(Stored data)
-- ==== Sys2Proof/Laws/Keeps/HostOps.lean ====
section
/-!
SUPPORT. What the operations of Machine/HostOps.lean leave as it was.
-/
set_option linter.all false
set_option linter.unusedTactic false
set_option linter.unreachableTactic false
namespace Sys2Proof.Machine

@[simp] theorem State.drainAlarms_keeps (s : State) (n : Nat) (l : List EvRec) : (s.drainAlarms n l).kept = s.kept := by
  induction l generalizing s with
  | nil => simp [State.drainAlarms]
  | cons r l ih =>
    unfold State.drainAlarms
    split <;> simp [ih]

@[simp] theorem State.drainEvents_keeps (s : State) (n : Nat) (l : List EvRec) : (s.drainEvents n l).kept = s.kept := by
  induction l generalizing s with
  | nil => simp [State.drainEvents]
  | cons r l ih =>
    unfold State.drainEvents
    split <;> simp [ih]

@[simp] theorem State.backlogCheck_keeps (s : State) : s.backlogCheck.kept = s.kept := by
  simp [State.backlogCheck]

@[simp] theorem State.drainRing_keeps (s : State) (n : Nat) : (s.drainRing n).kept = s.kept := by
  simp [State.drainRing]

@[simp] theorem State.streamReset_keeps (s : State) (st : Nat) : (s.streamReset st).kept = s.kept := by
  simp [State.streamReset]

@[simp] theorem State.unitReset_keeps (s : State) (n : Nat) : (s.unitReset n).kept = s.kept := by
  simp [State.unitReset]

@[simp] theorem State.pairReset_keeps (s : State) (status : Option Nat) : (s.pairReset status).kept = s.kept := by
  simp [State.pairReset]

@[simp] theorem State.resourceReset_keeps (s : State) (kind idx : Nat) (status : Option Nat) : (s.resourceReset kind idx status).kept = s.kept := by
  unfold State.resourceReset
  (repeat' split) <;> simp

@[simp] theorem State.resourcesReset_keeps (s : State) (n : Nat) (status : Option Nat) : (s.resourcesReset n status).kept = s.kept := by
  simp [State.resourcesReset]

@[simp] theorem State.portsReset_keeps (s : State) (n : Nat) (only : Option Nat) : (s.portsReset n only).kept = s.kept := by
  simp [State.portsReset]

@[simp] theorem State.ringsReset_keeps (s : State) (n : Nat) : (s.ringsReset n).kept = s.kept := by
  simp [State.ringsReset]

@[simp] theorem State.dropCommands_keeps (s : State) (n : Nat) : (s.dropCommands n).kept.pending = s.kept.pending ∧ (s.dropCommands n).kept.life = s.kept.life ∧ (s.dropCommands n).kept.lifeLog = s.kept.lifeLog ∧ (s.dropCommands n).kept.ownerHash = s.kept.ownerHash ∧ (s.dropCommands n).kept.minSvn = s.kept.minSvn ∧ (s.dropCommands n).kept.boot = s.kept.boot ∧ (s.dropCommands n).kept.tap = s.kept.tap ∧ (s.dropCommands n).kept.grants = s.kept.grants ∧ (s.dropCommands n).kept.timeOwner = s.kept.timeOwner ∧ (s.dropCommands n).kept.ref = s.kept.ref ∧ (s.dropCommands n).kept.delays = s.kept.delays ∧ (s.dropCommands n).kept.challenge = s.kept.challenge ∧ (s.dropCommands n).kept.errMin = s.kept.errMin := by
  unfold State.dropCommands
  (repeat' split) <;> simp

@[simp] theorem State.partEvent_keeps (s : State) (n code : Nat) : (s.partEvent n code).kept = s.kept := by
  simp [State.partEvent]

@[simp] theorem State.partReset_keeps (s : State) (n : Nat) : (s.partReset n).kept.pending = s.kept.pending ∧ (s.partReset n).kept.life = s.kept.life ∧ (s.partReset n).kept.lifeLog = s.kept.lifeLog ∧ (s.partReset n).kept.ownerHash = s.kept.ownerHash ∧ (s.partReset n).kept.minSvn = s.kept.minSvn ∧ (s.partReset n).kept.boot = s.kept.boot ∧ (s.partReset n).kept.tap = s.kept.tap ∧ (s.partReset n).kept.grants = s.kept.grants ∧ (s.partReset n).kept.timeOwner = s.kept.timeOwner ∧ (s.partReset n).kept.ref = s.kept.ref ∧ (s.partReset n).kept.delays = s.kept.delays ∧ (s.partReset n).kept.challenge = s.kept.challenge ∧ (s.partReset n).kept.errMin = s.kept.errMin := by
  simp [State.partReset]

@[simp] theorem State.shareWrite_keeps (s : State) (kind reader : Nat) (give : Bool) (l : List Nat) : (s.shareWrite kind reader give l).kept = s.kept := by
  simp [State.shareWrite]

@[simp] theorem State.dropShares_keeps (s : State) (kind : Nat) (l : List Nat) : (s.dropShares kind l).kept = s.kept := by
  simp [State.dropShares]

@[simp] theorem State.grantEvent_keeps (s : State) (parts : List Nat) (kind first : Nat) (share : Bool) : (s.grantEvent parts kind first share).kept = s.kept := by
  simp [State.grantEvent]

@[simp] theorem State.tiesCut_keeps (s : State) : s.tiesCut.kept = s.kept := by
  simp [State.tiesCut]

@[simp] theorem State.grantMove_keeps (s : State) (kind dest first count : Nat) : (s.grantMove kind dest first count).1.kept.pending = s.kept.pending ∧ (s.grantMove kind dest first count).1.kept.life = s.kept.life ∧ (s.grantMove kind dest first count).1.kept.lifeLog = s.kept.lifeLog ∧ (s.grantMove kind dest first count).1.kept.ownerHash = s.kept.ownerHash ∧ (s.grantMove kind dest first count).1.kept.minSvn = s.kept.minSvn ∧ (s.grantMove kind dest first count).1.kept.boot = s.kept.boot ∧ (s.grantMove kind dest first count).1.kept.tap = s.kept.tap ∧ (s.grantMove kind dest first count).1.kept.staging = s.kept.staging ∧ (s.grantMove kind dest first count).1.kept.timeOwner = s.kept.timeOwner ∧ (s.grantMove kind dest first count).1.kept.ref = s.kept.ref ∧ (s.grantMove kind dest first count).1.kept.delays = s.kept.delays ∧ (s.grantMove kind dest first count).1.kept.challenge = s.kept.challenge ∧ (s.grantMove kind dest first count).1.kept.errMin = s.kept.errMin := by
  simp [State.grantMove]

@[simp] theorem State.shareUsesClear_keeps (s : State) (reader kind idx : Nat) : (s.shareUsesClear reader kind idx).kept = s.kept := by
  simp [State.shareUsesClear]

end Sys2Proof.Machine
end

### WHAT IS BEING ASKED
Repeat word for word the lines above that run from the line containing "simp [State.drainRing]" through the line containing "simp [State.ringsReset]", both ends included, and nothing else.

### SOLUTION FOR THIS PROBLEM
  simp [State.drainRing]

@[simp] theorem State.streamReset_keeps (s : State) (st : Nat) : (s.streamReset st).kept = s.kept := by
  simp [State.streamReset]

@[simp] theorem State.unitReset_keeps (s : State) (n : Nat) : (s.unitReset n).kept = s.kept := by
  simp [State.unitReset]

@[simp] theorem State.pairReset_keeps (s : State) (status : Option Nat) : (s.pairReset status).kept = s.kept := by
  simp [State.pairReset]

@[simp] theorem State.resourceReset_keeps (s : State) (kind idx : Nat) (status : Option Nat) : (s.resourceReset kind idx status).kept = s.kept := by
  unfold State.resourceReset
  (repeat' split) <;> simp

@[simp] theorem State.resourcesReset_keeps (s : State) (n : Nat) (status : Option Nat) : (s.resourcesReset n status).kept = s.kept := by
  simp [State.resourcesReset]

@[simp] theorem State.portsReset_keeps (s : State) (n : Nat) (only : Option Nat) : (s.portsReset n only).kept = s.kept := by
  simp [State.portsReset]

@[simp] theorem State.ringsReset_keeps (s : State) (n : Nat) : (s.ringsReset n).kept = s.kept := by
  simp [State.ringsReset]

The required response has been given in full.